▶ _Required action_
In the data below, find the line containing "with ERR_UNINIT. -/", then set down that line and every later line up to and including the line containing "have hloaded : statusOf", exactly.

═══ Data to process ═══

theorem execNext_frame (i : Instr) (s : State) :
    (execNext i s).op = s.op ∧ (execNext i s).pending = s.pending ∧
      (execNext i s).resets = s.resets := by
  obtain h | h := execNext_cases i s <;> rw [h]
  · exact ⟨rfl, rfl, rfl⟩
  · exact effect_frame i s

/-! ### One accepted word -/

theorem runWord_pending {w : CmdWord} {s t : State} (h : runWord w s = .next t) :
    t.pending = s.pending := by
  cases hw : decode w with
  | illegal why =>
    obtain rfl := Host.Outcome.next.inj ((runWord_of_illegal hw s).symm.trans h)
    rfl
  | instr i =>
    obtain rfl := Host.Outcome.next.inj ((runWord_of_decode hw s).symm.trans h)
    exact (execNext_frame i s).2.1

theorem runWord_xv_iff {w : CmdWord} {s t : State} (h : runWord w s = .next t) : t.xv = true ↔
    s.xv = true ∨ decode w = .instr .xseed ∨ decode w = .instr .xload := by
  cases hw : decode w with
  | illegal why =>
    obtain rfl := Host.Outcome.next.inj ((runWord_of_illegal hw s).symm.trans h)
    simp
  | instr i =>
    obtain rfl := Host.Outcome.next.inj ((runWord_of_decode hw s).symm.trans h)
    rw [execNext_xv, Bool.or_eq_true, loadsS_eq_true_iff, Decoded.instr.injEq, Decoded.instr.injEq,
      or_comm]

/-! ### Steps and runs -/

/-- One step keeps the form that R53 gives the responses: a command adds one of that form, and no other
move adds any. -/
theorem step_keeps_inv {s t : State} (hinv : s.Inv) (h : step s = .next t) : t.Inv := by
  obtain ⟨_, rfl⟩ | ⟨c, rest, _, hrun⟩ | ⟨rest, _, rfl⟩ := step_cases h
  · exact hinv
  · obtain ⟨t', r, ht', hresp, hshape⟩ := runWord_responds c.word (s.accept c rest)
    obtain rfl : t' = t := Host.Outcome.next.inj (ht'.symm.trans hrun)
    intro r' hr'
    rw [hresp, List.mem_append, List.mem_singleton] at hr'
    obtain hold | rfl := hr'
    · exact hinv r' hold
    · exact hshape
  · exact hinv

/-- Every run completes, since every step answers a next state. -/
theorem run_next (k : Nat) (s : State) : ∃ t, Sys2Proof.core.run k s = .next t := by
  induction k generalizing s with
  | zero => exact ⟨s, run_zero s⟩
  | succ k ih =>
    obtain ⟨t, ht⟩ := step_next s
    rw [run_succ_of_step ht]
    exact ih t

/-- `S` is loaded, and no reset is to come. -/
def StaysLoaded (s : State) : Prop := s.xv = true ∧ ∀ m ∈ s.pending, m.isCommand = true

/-- Going from `s` to `t` the unit answered no command with ERR_UNINIT. -/
def NoUninitBetween (s t : State) : Prop :=
  ∃ rs, t.responses = s.responses ++ rs ∧ ∀ r ∈ rs, r.status ≠ .errUninit

theorem NoUninitBetween.refl (s : State) : NoUninitBetween s s := ⟨[], by simp⟩

theorem NoUninitBetween.trans {s t u : State} (h₁ : NoUninitBetween s t) (h₂ : NoUninitBetween t u) :
    NoUninitBetween s u := by
  obtain ⟨rs, ht, hrs⟩ := h₁
  obtain ⟨rs', hu, hrs'⟩ := h₂
  refine ⟨rs ++ rs', by rw [hu, ht, List.append_assoc], fun r hr => ?_⟩
  exact (List.mem_append.1 hr).elim (hrs r) (hrs' r)

theorem StaysLoaded.step {s t : State} (h : StaysLoaded s) (hs : step s = .next t) :
    StaysLoaded t ∧ NoUninitBetween s t := by
  obtain ⟨hxv, hmoves⟩ := h
  obtain ⟨_, rfl⟩ | ⟨c, rest, hc, hrun⟩ | ⟨rest, hreset, _⟩ := step_cases hs
  · exact ⟨⟨hxv, hmoves⟩, .refl t⟩
  · obtain ⟨t', r, ht', hresp, hstatus⟩ := step_answers_statusOf hc
    obtain rfl : t' = t := Host.Outcome.next.inj (ht'.symm.trans hs)
    have hpending : t'.pending = rest := runWord_pending hrun
    have hloaded : statusOf s.xv c.word ≠ .errUninit := by
      simp [statusOf_eq_errUninit_iff, hxv]
    refine ⟨⟨(runWord_xv_iff hrun).2 (.inl hxv), fun m hm => hmoves m ?_⟩, [r], hresp, ?_⟩
    · rw [hc]
      exact List.mem_cons_of_mem _ (hpending ▸ hm)
    · simpa [hstatus] using hloaded
  · obtain h | ⟨c, h⟩ := hreset <;> simp [h, HostMove.isCommand] at hmoves

theorem StaysLoaded.run {s t : State} (h : StaysLoaded s) {k : Nat}
    (hs : Sys2Proof.core.run k s = .next t) : NoUninitBetween s t := by
  induction k generalizing s with
  | zero =>
    obtain rfl : s = t := Host.Outcome.next.inj hs
    exact .refl s
  | succ k ih =>
    obtain ⟨s₁, hs₁⟩ := step_next s
    obtain ⟨hloaded, hfirst⟩ := h.step hs₁
    rw [run_succ_of_step hs₁] at hs
    exact hfirst.trans (ih hloaded hs)

end Sys2Proof.Machine

namespace Sys2Proof.Proofs
open Sys2Proof.Machine

/-- Settles O49: `step_keeps_inv`. -/
theorem responsesStayWellShaped : Obligations.ResponsesStayWellShaped :=
  fun _ _ => step_keeps_inv

/-- Settles O50: no response stands in the reset state. -/
theorem resetResponsesWellShaped : Obligations.ResetResponsesWellShaped := by
  intro r hr
  simp at hr

/-- Settles O36: the step on a decodable word, told as `exec` on the accepted state. -/
theorem stepRunsTheDecodedCommand : Obligations.StepRunsTheDecodedCommand := by
  intro s c rest i hp hw
  rw [step_of_decode hp hw, ← exec_eq_execNext]
  rfl

/-- Settles O37: the idle step. -/
theorem nothingHappensWithoutAMove : Obligations.NothingHappensWithoutAMove :=
  fun _ => step_of_idle

/-- Settles O48: `run_next`. -/
theorem everyRunCompletes : Obligations.EveryRunCompletes := run_next

/-- Settles O52: both kinds of reset are `State.resetUnit`. -/
theorem resetDiscardsEverything : Obligations.ResetDiscardsEverything :=
  fun _ c rest => ⟨State.resetUnit _ rest, step_of_reset (.inl rfl), step_of_reset (.inr ⟨c, rfl⟩),
    rfl, rfl, rfl, rfl⟩

/-- Settles O54: one step, and so every run, takes indistinct units to indistinct units. -/
theorem indistinctUnitsAnswerAlike : Obligations.IndistinctUnitsAnswerAlike :=
  fun _ _ _ _ h => h.responds

/-- Settles O42: a command sets `XV` when it is a load, and a reset clears it. -/
theorem xvChangesByLoadAndResetOnly : Obligations.XvChangesByLoadAndResetOnly := by
  intro s t h
  have hreset {rest : List HostMove}
      (hp : s.pending = .reset :: rest ∨ ∃ c, s.pending = .resetDuring c :: rest) : t.xv = false := by
    obtain rfl := Host.Outcome.next.inj ((step_of_reset hp).symm.trans h)
    rfl
  refine ⟨fun hp => ?_, fun c rest hp => ?_, fun rest hp => hreset (.inl hp),
    fun c rest hp => hreset (.inr ⟨c, hp⟩)⟩
  · obtain rfl := Host.Outcome.next.inj ((step_of_idle hp).symm.trans h)
    rfl
  · exact runWord_xv_iff (s := s.accept c rest) ((step_of_command hp).symm.trans h)

/-- Settles O43: the run's responses are those of `StaysLoaded.run`. -/
theorem noUninitOnceLoaded : Obligations.NoUninitOnceLoaded := by
  intro k s rs hxv hmoves hresponds
  obtain ⟨t, hrun, ht⟩ := hresponds
  obtain ⟨rs', ht', hstatus⟩ := StaysLoaded.run ⟨hxv, hmoves⟩ hrun
  rwa [List.append_cancel_left (ht'.symm.trans ht)] at hstatus

/-- Settles O45: a refused command writes nothing, and an executed one what its effect writes. -/
theorem commandsWriteOnlyTheirRegisters : Obligations.CommandsWriteOnlyTheirRegisters := by
  intro i s t h
  obtain rfl := Host.Outcome.next.inj ((exec_eq_execNext i s).symm.trans h)
  obtain ⟨hop, hpending, hresets⟩ := execNext_frame i s
  refine ⟨fun hi => ?_, fun hi => ?_, fun hi => ?_, hop, hpending, hresets, _,
    execNext_responses i s⟩
  · obtain hnext | hnext := execNext_cases i s <;> rw [hnext]
    · exact State.raise_sm s _
    · exact effect_sm_of_not_writesSM hi s
  · obtain hnext | hnext := execNext_cases i s <;> rw [hnext]
    · exact State.raise_xs s _
    · exact effect_xs_of_not_writesS hi s
  · rw [execNext_xv, hi, Bool.false_or]

/-- Settles O21: `execList_map_xnext`, whose responses are those of the statement. -/
theorem variantsShareOneStateSequence : Obligations.VariantsShareOneStateSequence :=
  fun vs _ h => execList_map_xnext vs h

end Sys2Proof.Proofs
end

section
/-! PROOFS. XJUMP and XLJUMP (spec/42_jump.md): what they leave (R154, R155), and what the loop of R150
costs (R156). -/

namespace Sys2Proof.Machine

/-! ### The loop, word by word and bit by bit (R150) -/

/-- One iteration of R150 on the accumulators and the cursor, for the bit `b`. -/
def jumpIteration (r : Quad × Quad) (b : Bool) : Quad × Quad :=
  (if b then r.1.xor r.2 else r.1, transition r.2)

/-- The loop of R150 leaves the accumulators of `jumpLoop`, and the cursor one step on for every bit. -/
theorem foldl_jumpIteration (bits : List Bool) (acc cur : Quad) :
    bits.foldl jumpIteration (acc, cur) = (jumpLoop bits acc cur, stepsOn bits.length cur) := by
  induction bits generalizing acc cur with
  | nil => simp
  | cons b bits ih =>
    rw [List.foldl_cons, jumpIteration, ih, jumpLoop_cons, List.length_cons, stepsOn_succ']

/-- The two loops of R150 as one, over all 256 bits. -/
theorem foldl_words_jumpIteration (p s : Quad) :
    (p.toList.foldl (fun r w => (List.range 64).foldl (fun r b => jumpIteration r (w.getLsbD b)) r)
      (Quad.zero, s)) = (jumpBy p s, stepsOn 256 s) := by
  have hword (r : Quad × Quad) (w : Word) :
      (List.range 64).foldl (fun r b => jumpIteration r (w.getLsbD b)) r =
        (wordBits w).foldl jumpIteration r := by
    rw [wordBits, List.foldl_map]
  simp only [hword]
  rw [← List.foldl_flatMap, ← polyBits_eq_flatMap, foldl_jumpIteration, length_polyBits, jumpBy]

end Sys2Proof.Machine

═══

▶ _Solution to this problem_
/-- Going from `s` to `t` the unit answered no command with ERR_UNINIT. -/
def NoUninitBetween (s t : State) : Prop :=
  ∃ rs, t.responses = s.responses ++ rs ∧ ∀ r ∈ rs, r.status ≠ .errUninit

theorem NoUninitBetween.refl (s : State) : NoUninitBetween s s := ⟨[], by simp⟩

theorem NoUninitBetween.trans {s t u : State} (h₁ : NoUninitBetween s t) (h₂ : NoUninitBetween t u) :
    NoUninitBetween s u := by
  obtain ⟨rs, ht, hrs⟩ := h₁
  obtain ⟨rs', hu, hrs'⟩ := h₂
  refine ⟨rs ++ rs', by rw [hu, ht, List.append_assoc], fun r hr => ?_⟩
  exact (List.mem_append.1 hr).elim (hrs r) (hrs' r)

theorem StaysLoaded.step {s t : State} (h : StaysLoaded s) (hs : step s = .next t) :
    StaysLoaded t ∧ NoUninitBetween s t := by
  obtain ⟨hxv, hmoves⟩ := h
  obtain ⟨_, rfl⟩ | ⟨c, rest, hc, hrun⟩ | ⟨rest, hreset, _⟩ := step_cases hs
  · exact ⟨⟨hxv, hmoves⟩, .refl t⟩
  · obtain ⟨t', r, ht', hresp, hstatus⟩ := step_answers_statusOf hc
    obtain rfl : t' = t := Host.Outcome.next.inj (ht'.symm.trans hs)
    have hpending : t'.pending = rest := runWord_pending hrun
    have hloaded : statusOf s.xv c.word ≠ .errUninit := by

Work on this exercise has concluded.